Triangle
NCERT Exercise 6.4
Question 1: Let Δ ABC ∼ Δ DEF and their areas be, respectively, 64 sq cm and 121 sq m. If EF = 15.4 cm, find BC.
Solution: In Δ ABC ∼ Δ DEF;
`text(ar ABC)/text(ar DEF)=(BC^2)/(EF^2)`
Or, `(BC^2)/(15.4^2)=(64)/(121)`
Or, `(BC)/(15.4)=(8)/(11)`
Or, `BC=11.2 cm`
Question 2: Diagonals of a trapezium ABCD with AB || CD intersect each other at point O. if AB = 2 CD, find the ratio of the areas of triangles AOB and COD.
Solution: In triangles AOB and COD;
∠ AOB = ∠ COD (Opposite angles)
∠ OAC = ∠ OCD (Alternate angles)
Hence; Δ AOB ∼ Δ COD
Hence;
`text(ar AOB)/text(ar COD)=(AB^2)/(CD^2)`
`=((2CD)^2)/(CD^2)=(4CD^2)/(CD)^2=4:1`
Question 3: In the given figure, ABC and DBC are two triangles on the same base BC. If AD intersects BC at O, show that `text(ar ABC)/text(ar DBC)=(AO)/(DO)`
Solution: Let us draw altitudes AM and DN on BC; respectively from A and D
`text(ar ABC)/text(ar DBC)=(1/2xxBCxxAM)/(1/2xxBCxxDN)`
`=(AM)/(DN)`
In ΔAMO and ΔDNO;
∠ AMO = ∠ DNO (Right angle)
∠ AOM = ∠ DON (Opposite angles)
Hence; ΔAMO ∼ ΔDNO
Hence;
`(AM)/(DN)=(AO)/(DO)`
Or, `text(ar ABC)/text(ar DBC)=(AO)/(DO)`
Question 4: If the areas of two similar triangles are equal, prove that they are congruent.
Solution: Let us take two triangles ABC and PQR with equal areas.
Then, we have;
`text(ar ABC)/text(ar PQR)=1/1`
In this case;
`(AB^2)/(PQ^2)=(AC^2)/(PR^2)=1/1`
Or, `(AB)/(PQ)=(AC)/(PQ)=1`
Hence; the triangles are congruent.
Question 5: D, E and F are respectively the mid-points of sides AB, BC and CA of Δ ABC. Find the ratio of the areas of Δ DEF and Δ ABC.
Solution: Since D, E and F are mid points of AB, BC and AC
Hence; ΔBAC ∼ΔDFE
So,
`(DF)/(BC)=(EF)/(AB)=(DE)/(AC)=1/2`
So,
`text(ar DEF)/text(ar ABC)=1^2/2^2=1/4`
Question 6: Prove that the ratio of the areas of two similar triangles is equal to the square of the ratio of their corresponding medians.
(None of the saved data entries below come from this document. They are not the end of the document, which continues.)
-- ==== Sys2Proof/Safety.lean ====
section
/-! DEFINITION. The terms claims are written in: the machine invariant, what a run's ends are, and the frames, that
is, which parts of the state an event leaves as they were. -/

namespace Sys2Proof.Machine

/-- What a record in the `fault` latch says of the state that holds it (10_state.md R17, 60_exceptions.md R161,
R163, 44_trap.md R147). -/
def FaultRecord.Allowed (s : State) : FaultRecord → Prop
  | .decodeError opcode word address =>
    (opcode = 0b1000#4 ∨ opcode = 0b1101#4) ∧ opcode = Field.opcode word ∧ address + 1#16 = s.pc
  | .ioError => s.cfg.sinkMayFail = true
  | .undefinedTrap vector word address =>
    s.cfg.undefinedTrap = .fault ∧ definedVector vector = false ∧ Field.opcode word = 0b1111#4 ∧
      vector = Field.vect8 word ∧ address + 1#16 = s.pc

/-- The machine invariant: memory is in its canonical form, a stopped engine stands between instructions, a run
ends by halt or by fault and not by both (70_reset_and_hazards.md R194), and the latch holds only records the
parameters allow, of the word they name. -/
def State.Inv (s : State) : Prop :=
  Memory.wf s.mem ∧
  (s.engineEnabled = false → s.pos = .fetch) ∧
  (s.running = false → s.fault = none) ∧
  (∀ r, s.fault = some r → r.Allowed s)

/-- The engine is between instructions, enabled, and has the next event: its step is a fetch. -/
def State.Fetching (s : State) : Prop :=
  s.engineEnabled = true ∧ s.pos = .fetch ∧ s.sched.head? ≠ some .producer

/-- The engine is enabled, stands at `p`, and has the next event: its step goes on from there (10_state.md R24). -/
def State.GoesOnAt (s : State) (p : Position) : Prop :=
  s.engineEnabled = true ∧ s.pos = p ∧ s.sched.head? ≠ some .producer

/-- The byte number `k` an input still has to deliver, if it has so many. -/
def Input.byteAt (i : Input) (k : Nat) : Option Byte :=
  match i.bytes[k]? with
  | some b => some b
  | none => i.more.map fun n => Config.inputByte (n + (k - i.bytes.length))

/-- `b` is one of the bytes an input has still to deliver. -/
def Input.Holds (i : Input) (b : Byte) : Prop := ∃ k, i.byteAt k = some b

/-- Everything but registers, `cond`, `pc` and memory is as it was. -/
structure SameRest (s t : State) : Prop where
  running : t.running = s.running
  fault : t.fault = s.fault
  output : t.output = s.output
  input : t.input = s.input
  readyDue : t.readyDue = s.readyDue
  pos : t.pos = s.pos
  cfg : t.cfg = s.cfg
  sched : t.sched = s.sched
  sinkPlan : t.sinkPlan = s.sinkPlan

/-- From `s` to `t` one register is written with `v`, `cond` is recomputed from `v`, and nothing else changes. -/
structure WritesReg (s t : State) (dr : RegIdx) (v : Word) : Prop where
  dest : t.reg dr = v
  cond : t.cond = condOf v
  others : ∀ i, i ≠ dr → t.reg i = s.reg i
  pc : t.pc = s.pc
  mem : ∀ a, t.readMem a = s.readMem a
  rest : SameRest s t

/-- From `s` to `t` one memory word is written with `v` and nothing else changes. -/
structure StoresWord (s t : State) (ea v : Word) : Prop where
  stored : t.readMem ea = v
  others : ∀ a, a ≠ ea → t.readMem a = s.readMem a
  regs : ∀ i, t.reg i = s.reg i
  cond : t.cond = s.cond
  pc : t.pc = s.pc
  rest : SameRest s t

/-- From `s` to `t` only `pc` changes, to `target`. -/
structure MovesPc (s t : State) (target : Word) : Prop where
  pc : t.pc = target
  regs : ∀ i, t.reg i = s.reg i
  cond : t.cond = s.cond
  mem : ∀ a, t.readMem a = s.readMem a
  rest : SameRest s t

/-- From `s` to `t` the link register gets `s.pc`, `pc` becomes `target`, and nothing else changes. -/
structure LinksTo (s t : State) (target : Word) : Prop where
  link : t.reg 7#3 = s.pc
  pc : t.pc = target
  others : ∀ i, i ≠ 7#3 → t.reg i = s.reg i
  cond : t.cond = s.cond
  mem : ∀ a, t.readMem a = s.readMem a
  rest : SameRest s t

/-- From `s` to `t` the latch is set to `r` and nothing else changes; the engine stands between instructions. -/
structure Faults (s t : State) (r : FaultRecord) : Prop where
  fault : t.fault = some r
  pos : t.pos = .fetch
  pc : t.pc = s.pc
  regs : ∀ i, t.reg i = s.reg i
  cond : t.cond = s.cond
  running : t.running = s.running
  mem : ∀ a, t.readMem a = s.readMem a
  output : t.output = s.output
  input : t.input = s.input
  readyDue : t.readyDue = s.readyDue
  cfg : t.cfg = s.cfg
  sched : t.sched = s.sched

/-- What the engine alone can change is the same in `s` and `t`, memory outside the two device words too; the
device words, the input and the schedule are the producer's. -/
structure SameEngineState (s t : State) : Prop where
  regs : ∀ i, t.reg i = s.reg i
  cond : t.cond = s.cond
  pc : t.pc = s.pc
  running : t.running = s.running
  fault : t.fault = s.fault
  output : t.output = s.output
  cfg : t.cfg = s.cfg
  sinkPlan : t.sinkPlan = s.sinkPlan
  mem : ∀ a, a ≠ Config.kbsr → a ≠ Config.kbdr → t.readMem a = s.readMem a

/-- `s` and `t` cannot be told apart: every register, flag and word reads the same and the rest is equal. -/
structure Agree (s t : State) : Prop where
  regs : ∀ i, t.reg i = s.reg i
  cond : t.cond = s.cond
  pc : t.pc = s.pc
  mem : ∀ a, t.readMem a = s.readMem a
  rest : SameRest s t

/-- A completed consume sequence from `s`, whose three accesses E1, E2, E3 are at the states after one, two and
three turns: what it does to registers, `cond` and memory, and what the producer did meanwhile (44_trap.md R149). -/
structure Consumed (s t : State) : Prop where
  data : t.reg 0#3 = s.turn.turn.readMem Config.kbdr
  others : ∀ i, i ≠ 0#3 → t.reg i = s.reg i
  cond : t.cond = if s.cfg.trapInputSetsCC then condOf (t.reg 0#3) else s.cond
  pc : t.pc = s.pc
  kbsr : t.readMem Config.kbsr = s.turn.turn.turn.readMem Config.kbsr &&& 0x7FFF#16
  mem : ∀ a, a ≠ Config.kbsr → t.readMem a = s.turn.turn.turn.readMem a
  input : t.input = s.turn.turn.turn.input
  readyDue : t.readyDue = s.turn.turn.turn.readyDue
  sched : t.sched = s.turn.turn.turn.sched
  running : t.running = s.running
  pos : t.pos = .fetch
  cfg : t.cfg = s.cfg

/-- The two device words' addresses. -/
def IsDevice (a : Word) : Prop := a = Config.kbsr ∨ a = Config.kbdr

/-- The sink accepts the next `n` characters: it cannot fail, or its plan says so (60_exceptions.md R163). -/
def State.SinkAccepts (s : State) (n : Nat) : Prop :=
  s.cfg.sinkMayFail = true → ∀ r ∈ s.sinkPlan.take n, r = false

/-- The sink accepts the next `n` characters and refuses the one after them (60_exceptions.md R163). -/
def State.SinkRefusesAt (s : State) (n : Nat) : Prop :=
  s.cfg.sinkMayFail = true ∧ (∀ r ∈ s.sinkPlan.take n, r = false) ∧ s.sinkPlan[n]? = some true

/-- The sink's plan after `n` characters. -/
def State.sinkAfter (s : State) (n : Nat) : List Bool :=
  if s.cfg.sinkMayFail then s.sinkPlan.drop n else s.sinkPlan

/-- The words from `a` on are `ws`, none of them zero. -/
def State.StringAt (s : State) (a : Word) (ws : List Word) : Prop :=
  ∀ k (h : k < ws.length), s.readMem (a + BitVec.ofNat 16 k) = ws[k] ∧ ws[k] ≠ 0x0000#16

/-- No producer event changes the `n` words from `a` on: none is scheduled, or none of the words is a device's. -/
def State.Undisturbed (s : State) (a : Word) (n : Nat) : Prop :=
  s.sched = [] ∨ ∀ k, k < n → ¬ IsDevice (a + BitVec.ofNat 16 k)

/-- The characters of a PUTS string: the low byte of each word (44_trap.md R143). -/
def putsText (ws : List Word) : List Byte := ws.map fun w => w.setWidth 8

/-- The characters of a PUTSP string: the low byte of each word, then its high byte if that is not zero
(44_trap.md R145). -/
def putspText (ws : List Word) : List Byte :=
  ws.flatMap fun w : Word => w.setWidth 8 :: (if w >>> 8 = 0x0000#16 then [] else [(w >>> 8).setWidth 8])

/-- From `s` to `t` a string service has ended: it emitted `text`, the sink's plan moved on by as many characters,
and nothing else changed but what the producer did meanwhile. -/
structure Emitted (s t : State) (text : List Byte) : Prop where
  output : t.output = s.output ++ text
  sinkPlan : t.sinkPlan = s.sinkAfter text.length
  engine : SameEngineState s { t with output := s.output, sinkPlan := s.sinkPlan }
  pos : t.pos = .fetch
  mem : s.sched = [] → ∀ a, t.readMem a = s.readMem a

/-- From `s` to `t` a string service has stopped at a refused character: the characters before it, `sent`, stay
emitted, the latch holds IOError, and nothing else changed but what the producer did meanwhile. -/
structure StoppedBySink (s t : State) (sent : List Byte) : Prop where
  fault : t.fault = some .ioError
  output : t.output = s.output ++ sent
  sinkPlan : t.sinkPlan = s.sinkAfter (sent.length + 1)
  engine : SameEngineState s { t with fault := s.fault, output := s.output, sinkPlan := s.sinkPlan }
  pos : t.pos = .fetch
  mem : s.sched = [] → ∀ a, t.readMem a = s.readMem a

/-- The bytes of an object image: a big-endian origin, then big-endian words (70_reset_and_hazards.md R191). -/
def imageBytes (origin : Word) (ws : List Word) : List Byte :=
  (origin :: ws).flatMap fun w => [highByte w, lowByte w]

/-- The register an instruction designates as its condition-setting destination, the traps left out
(40_execution_cycle.md R76). -/
def condDest : Instr → Option RegIdx
  | .addReg dr _ _ _ | .addImm dr _ _ | .andReg dr _ _ _ | .andImm dr _ _ | .not dr _ _
  | .ld dr _ | .ldi dr _ | .ldr dr _ _ | .lea dr _ => some dr
  | _ => none

/-- The address an instruction stores to, computed as its meaning computes it (42_data_movement.md R104 to R106). -/
def storeAddr (i : Instr) (s : State) : Option Word :=
  match i with
  | .st _ off => some (eaPc off s)
  | .sti _ off => some (s.turn.readMem (eaPc off s))
  | .str _ base off => some (eaBase base off s)
  | _ => none

/-- `pc` at the end of an instruction entered at `s`, whose `pc` is the incremented one (40_execution_cycle.md R77). -/
def pcAfter (i : Instr) (s : State) : Word :=
  match i with
  | .br nzp off => if branchTaken nzp s.cond then s.pc + sext off else s.pc
  | .jmp _ base _ => s.reg base
  | .jsr off => s.pc + sext off
  | .jsrr _ base _ => if base = 7#3 then s.pc else s.reg base
  | _ => s.pc

/-- The register whose value an instruction stores (42_data_movement.md R104 to R106). -/
def storeSource : Instr → Option RegIdx
  | .st sr _ | .sti sr _ | .str sr _ _ => some sr
  | _ => none

/-- An instruction none of whose data accesses is to a device word: it cannot see a producer event, and the producer
cannot see it. PUTS and PUTSP: the string ends within one pass and no word of it, the zero word too, is a device's. -/
def TouchesNoDevice (i : Instr) (s : State) : Prop :=
  match i with
  | .ld _ off | .st _ off => ¬ IsDevice (eaPc off s)
  | .ldr _ base off | .str _ base off => ¬ IsDevice (eaBase base off s)
  | .ldi _ off | .sti _ off => ¬ IsDevice (eaPc off s) ∧ ¬ IsDevice (s.readMem (eaPc off s))
  | .trapPuts _ | .trapPutsp _ =>
    ∃ n, n < 65536 ∧ s.readMem (s.reg 0#3 + BitVec.ofNat 16 n) = 0x0000#16 ∧
      ∀ k, k ≤ n → ¬ IsDevice (s.reg 0#3 + BitVec.ofNat 16 k)
  | .trapGetc _ | .trapIn _ => False
  | _ => True

/-- An instruction that accesses the two device words at most once in total, so that its step may be treated as one
atomic transition (20_memory.md R36, 40_execution_cycle.md R79): every instruction but GETC and IN, and but an LDI,
STI, PUTS or PUTSP that accesses them more than once. LDI and STI: not both the pointer's address and the address
it gives. PUTS and PUTSP: a zero word that is no device's ends the string within one pass, and at most one word
before it is a device's. -/
def TouchesDeviceAtMostOnce (i : Instr) (s : State) : Prop :=
  match i with
  | .ldi _ off | .sti _ off => ¬ (IsDevice (eaPc off s) ∧ IsDevice (s.turn.readMem (eaPc off s)))
  | .trapPuts _ | .trapPutsp _ =>
    ∃ n, n < 65536 ∧ s.readMem (s.reg 0#3 + BitVec.ofNat 16 n) = 0x0000#16 ∧
      ¬ IsDevice (s.reg 0#3 + BitVec.ofNat 16 n) ∧
      ∀ j, j < n → ∀ k, k < n → IsDevice (s.reg 0#3 + BitVec.ofNat 16 j) →
        IsDevice (s.reg 0#3 + BitVec.ofNat 16 k) → j = k
  | .trapGetc _ | .trapIn _ => False
  | _ => True

/-- The bits of a word that its form reads (30_encoding.md R53, R56). For TRAP the vector; for the reserved opcodes
all, since the fault record keeps the word. -/
def significantBits (w : Word) : Word :=
  match Field.opcode w with
  | 0x1#4 | 0x5#4 => if Field.mode5 w = 0#1 then 0xFFE7#16 else 0xFFFF#16
  | 0x4#4 => if Field.mode11 w = 0#1 then 0xF9C0#16 else 0xFFFF#16
  | 0x9#4 => 0xFFC0#16
  | 0xC#4 => 0xF1C0#16
  | 0xF#4 => 0xF0FF#16
  | _ => 0xFFFF#16

end Sys2Proof.Machine
end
Solution: In case of two similar triangles ABC and PQR;
`text(ar ABC)/text(ar PQR)=(AB^2)/(PQ^2)=(AC^2)/(PR^2)`
Let us assume AD and PM are the medians of these two triangles.
Then;
`(AB^2)/(PQ^2)=(AC^2)/(PR^2)=(AD^2)/(PM^2)`
Or, `text(ar ABC)/text(ar PQR)=(AD^2)/(PM^2)`
Question 7: Prove that the area of an equilateral triangle described on one side of a square is equal to half the area of the equilateral triangle described on one of its diagonals.
Solution: Let us take a square with side ‘a’
Then the diagonal of square will be `a\sqrt2`
Area of equilateral triangle with side ‘a’
`=sqrt3/4a^2`
Area of equilateral triangle with side `a\sqrt2`
`=sqrt3/4(a\sqrt2)^2`
Ratio of two areas can be given as follows:
`(sqrt3/4xx\a^2)/(sqrt3/4xx2a^2)=1/2`
Proved
Question 8: ABC and BDE are two equilateral triangles such that D is the mid-point of BC. Ratio of the areas of triangles ABC and BDE is
- 2 : 1
- 1 : 2
- 4 : 1
- 1: 4
Solution: (c) 4 : 1
For explanation; refer to question 5
Question 9: Sides of two similar triangles are in the ratio 4 : 9. Areas of these triangles are in the ratio
- 2 : 3
- 4 : 9
- 81 : 16
- 16: 81
Solution: (d) 16 : 91
Note: Areas are in duplicate ratio of corresponding sides in case of similar figures.